**Task to carry out:** Select the lines of the records containing the word "stageLost" and list them.

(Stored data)

theorem modelsLeave_keeps {P : State → Prop} (h : Stable [.out, .ctr, .notify, .ss, .tm, .fb, .sl, .dx, .ev] P) (a0 : _) (s : State) (hs : P s) : P (modelsLeave a0 s) := by
  have k1 := @State.failLoad_keeps P (h.mono rfl)
  have k2 := @State.setModel_keeps P (h.mono rfl)
  have k3 := @State.failModel_keeps P (h.mono rfl)
  have pUtm := h.tm rfl
  unfold modelsLeave
  repeat'
    first
    | with_reducible assumption
    | rfl
    | (with_reducible apply k1)
    | (with_reducible apply k2)
    | (with_reducible apply k3)
    | (with_reducible refine pUtm _ _ (by with_reducible assumption))
    | (with_reducible apply ite_keeps (P := P))
    | (with_reducible apply each_keeps (P := P))
    | (with_reducible apply when_keeps (P := P))
    | (with_reducible apply foldl_keeps (P := P))
    | (refine fun (t : State) (ht : P t) => ?_)
    | (refine fun (_ : _) (t : State) (ht : P t) => ?_)
    | (with_reducible intro t; first | (refine (fun (ht : P t) => ?_) (?_ : P t); rotate_left; subst t; rotate_right; clear_value t) | skip | skip)
    | lift_lets -underBinder
    | split
    | (with_reducible apply pUtm)

theorem stageLost_keeps {P : State → Prop} (h : Stable [.out, .ctr, .notify, .ss, .tm, .fb, .sl, .dx, .ev] P) (a0 : _) (s : State) (hs : P s) : P (stageLost a0 s) := by
  have k1 := @State.failLoad_keeps P (h.mono rfl)
  have k2 := @State.failModel_keeps P (h.mono rfl)
  unfold stageLost
  repeat'
    first
    | with_reducible assumption
    | rfl
    | (with_reducible apply k1)
    | (with_reducible apply k2)
    | (with_reducible apply ite_keeps (P := P))
    | (with_reducible apply each_keeps (P := P))
    | (with_reducible apply foldl_keeps (P := P))
    | (refine fun (t : State) (ht : P t) => ?_)
    | (refine fun (_ : _) (t : State) (ht : P t) => ?_)
    | (with_reducible intro t; first | (refine (fun (ht : P t) => ?_) (?_ : P t); rotate_left; subst t; rotate_right; clear_value t) | skip | skip)
    | lift_lets -underBinder
    | split

theorem State.unload_keeps {P : State → Prop} (h : Stable [.out, .regs, .ctr, .notify, .ss, .tm, .fb, .sl, .dx, .ev] P) (s : State) (a1 : _) (a2 : _) (hs : P s) : P (State.unload s a1 a2) := by
  have k1 := @State.endDrun_keeps P (h.mono rfl)
  have k2 := @State.reportStage_keeps P (h.mono rfl)
  have k3 := @State.clearModelRegs_keeps P (h.mono rfl)
  have k4 := @State.setModel_keeps P (h.mono rfl)
  have k5 := @State.freeBulk_keeps P (h.mono rfl)
  have k6 := @State.freeStage_keeps P (h.mono rfl)
  have pEv := h.ev rfl
  have pUfb := h.fb rfl
  unfold State.unload
  repeat'
    first
    | with_reducible assumption
    | rfl
    | (with_reducible apply k1)
    | (with_reducible apply k2)
    | (with_reducible apply k3)
    | (with_reducible apply k4)
    | (with_reducible apply k5)
    | (with_reducible apply k6)
    | (with_reducible apply pEv)
    | (with_reducible refine pUfb _ _ (by with_reducible assumption))
    | (with_reducible apply iteP_keeps (P := P))
    | (with_reducible apply ite_keeps (P := P))
    | (with_reducible apply when_keeps (P := P))
    | (with_reducible apply foldl_keeps (P := P))
    | (with_reducible apply foldP_keeps (P := P))
    | (refine OkP.get (P := P) (by with_reducible assumption) ?_)
    | (with_reducible apply OkP.snd (P := P))
    | (refine fun (t : State) (ht : P t) => ?_)
    | (refine fun (_ : _) (t : State) (ht : P t) => ?_)
    | (with_reducible intro t; first | (refine (fun (ht : P t) => ?_) (?_ : P t); rotate_left; subst t; rotate_right; clear_value t) | skip | skip)
    | lift_lets -underBinder
    | split
    | (with_reducible apply pUfb)
    | (with_reducible apply OkP.mk (P := P))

**Task solution:**
theorem stageLost_keeps {P : State → Prop} (h : Stable [.out, .ctr, .notify, .ss, .tm, .fb, .sl, .dx, .ev] P) (a0 : _) (s : State) (hs : P s) : P (stageLost a0 s) := by
  unfold stageLost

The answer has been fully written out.